Interpretive Summary: Understanding the structural organization of genes is one of the most essential components of the Plant Genome research. Such structural details, including the DNA sequences, are essential because they provide clues to structure - function relationship, and potential basis for their precise regulation at appropriate time and space in the plant. Here we describe the results of collaborative research done by scientists at the ARS, Crop Genetics & Environmental Research Unit, University of Florida, Gainesville, FL, and Institut de Biotechnologie des Plantes, Orsay, France. Briefly, we describe the first molecular architecture of two invertase genes in maize. The two genes encode two separate forms of the enzyme invertases that are associated with plant cell walls and are essential for breakdown of sucrose to simple sugars - a critical step in the normal utilization of photosynthesized sucrose. For example, our previous ARS research has shown that a loss of one of these two invertases in a developing seed by mutation leads to a reduction of ~ 75% of the total seed weight. Thus, the molecular knowledge obtained in this study provides us the essential genetic tool kit to better understand how to modify these genes to attain greater productivity.

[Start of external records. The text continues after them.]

-- ==== Sys2Proof/Tests/Slice0.lean ====
section
/-! SUPPORT. Tests of one step or one word each, with the expected values of 95_test_vectors and of the section files' worked examples, and a witness for the hypotheses of every obligation that has some. -/

namespace Sys2Proof.Tests

open Machine

/-- One field of the next state. -/
def after {α : Type} (f : State → α) : Result → Option α
  | .next t => some (f t)
  | .fault _ => none
  | .refused _ => none

/-- The engine in IDLE with one operation issued. -/
def issuing (c : Command) : State := { State.reset with host := [.issue c] }

/-- PROC in DISPATCH on a request, its header latched. -/
def dispatching (dev : Byte) (total : Half) (o : ByteOrder) (F : List Byte) : State :=
  { State.reset with
    phase := .dispatch, inp := F, cfgDevAddr := dev, cfgTotal := total, cfgOrder := o
    lAddr := byteAt F 0, lFc := byteAt F 1, lBcast := byteAt F 0 == 0#8 }

/-- The read request of V2.1 and V3.1. -/
def readFrame : List Byte := [0x11#8, 0x03#8, 0x00#8, 0x6B#8, 0x00#8, 0x03#8, 0x76#8, 0x87#8]

/-- The write-single request of V2.6 and V3.13. -/
def writeFrame : List Byte := [0x01#8, 0x06#8, 0x00#8, 0x01#8, 0x34#8, 0x12#8, 0x4E#8, 0xC7#8]

/-- The broadcast write-single request of V2.7 and V3.12. -/
def broadcastFrame : List Byte := [0x00#8, 0x06#8, 0x00#8, 0x01#8, 0x34#8, 0x12#8, 0x4F#8, 0x16#8]

/-- The write-multiple request of V2.11 and V3.18. -/
def multipleFrame : List Byte :=
  [0x01#8, 0x10#8, 0x00#8, 0x01#8, 0x02#8, 0x00#8, 0x04#8, 0x0A#8, 0x00#8, 0x02#8, 0x01#8, 0xD3#8, 0x39#8]

/-- The unsupported request of V2.12 and V3.27. -/
def otherFrame : List Byte := [0x01#8, 0x99#8, 0x00#8, 0x00#8, 0xD1#8, 0xF7#8]

/-- PROC in CAP_IO with the read of V3.1 in flight. -/
def calling : State :=
  { dispatching 0x11 0xFFFF .lowHigh readFrame with
    phase := .capIO, lStart := 0x6B, lCount := 3, capReq := some (.read ⟨0⟩ 0x6B 3) }

/-- The reference store's answer to V3.1. -/
def stored : CapAnswer := ⟨[0x2B#8, 0x02#8, 0x00#8, 0x00#8, 0x64#8, 0x00#8], 0⟩

/-! Ill-formed instructions are refused by `Instr.wellFormed`, one for each check. -/

theorem test_illformed_reserved_selector : (Instr.reservedOp 0x01).wellFormed = false := by decide
theorem test_illformed_multiple_length :
    (Instr.reqWriteMultiple 1 0 1 2 [0x0A#8]).wellFormed = false := by decide
theorem test_illformed_unsupported_fc : (Instr.reqUnsupported 1 0x03 []).wellFormed = false := by decide
theorem test_illformed_read_fc : (Instr.rspRead 1 0x06 0 []).wellFormed = false := by decide
theorem test_illformed_read_length : (Instr.rspRead 1 0x03 2 [0x0A#8]).wellFormed = false := by decide
theorem test_illformed_other_error_listed : (Instr.rspErrorOther 1 0x83 2).wellFormed = false := by decide
theorem test_illformed_other_error_bit7 : (Instr.rspErrorOther 1 0x19 2).wellFormed = false := by decide
theorem test_illformed_unrecognized_bit7 : (Instr.rspUnrecognized 1 0x99).wellFormed = false := by decide
theorem test_illformed_unrecognized_supported :
    (Instr.rspUnrecognized 1 0x03).wellFormed = false := by decide
theorem test_illformed_error_frame : (Instr.errorFrameEmit 1 0x19 1).wellFormed = false := by decide

/-! Words written out from 30_encoding R110, R111 (selectors) decode to their operation. -/

theorem test_decode_crc : decode .selector [0x01#8] = .ok .crc := by decide
theorem test_decode_vreq : decode .selector [0x02#8] = .ok .vreq := by decide
theorem test_decode_vrsp : decode .selector [0x03#8] = .ok .vrsp := by decide
theorem test_decode_proc : decode .selector [0x04#8] = .ok .proc := by decide
theorem test_decode_brhr : decode .selector [0x05#8] = .ok .brhr := by decide
theorem test_decode_brir : decode .selector [0x06#8] = .ok .brir := by decide
theorem test_decode_bwsr : decode .selector [0x07#8] = .ok .bwsr := by decide
theorem test_decode_bwmr : decode .selector [0x08#8] = .ok .bwmr := by decide
theorem test_decode_drsp : decode .selector [0x09#8] = .ok .drsp := by decide
theorem test_decode_dfld : decode .selector [0x0A#8] = .ok .dfld := by decide
theorem test_decode_hex : decode .selector [0x0B#8] = .ok .hex := by decide
theorem test_decode_reserved : decode .selector [0xFF#8] = .ok (.reservedOp 0xFF) := by decide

Technical Abstract: Acid invertases are glycoproteins that catalyze the hydrolysis of sucrose to glucose and fructose and are associated with metabolic sink tissues in a variety of plant species. Acid invertases are divided into cell wall-bound invertases (INCW) and soluble invertases based on their location in the cell. We describe here the isolation and characterization of two cell wall invertase cDNA (Incw1 and Incw2) and genomic (respectively, pC3 and pC1 clones. Both pC3 and pC1 genomic clones have six introns and seven exons typical of most other acid invertase genes. Since the deduced amino acid sequence of Incw1 and Incw2 cDNA clones are more similar to several cell wall invertases from other species than they are to maize soluble invertase; we conclude Incw1 and Incw2 represent cell wall-bound invertases. Incw1 mRNA is present in cell suspension culture, etiolated shoots, roots and, at much reduced steady state levels, in developing endosperm. In contrast, Incw2 mRNA is present in developing endosperm, but lacking in the miniature-1(mn1-1) seed mutant endosperm, and etiolated shoots. In situ hybridization studies show that the Incw2 mRNA is confined to the basal endosperm transfer cells in a developing kernel.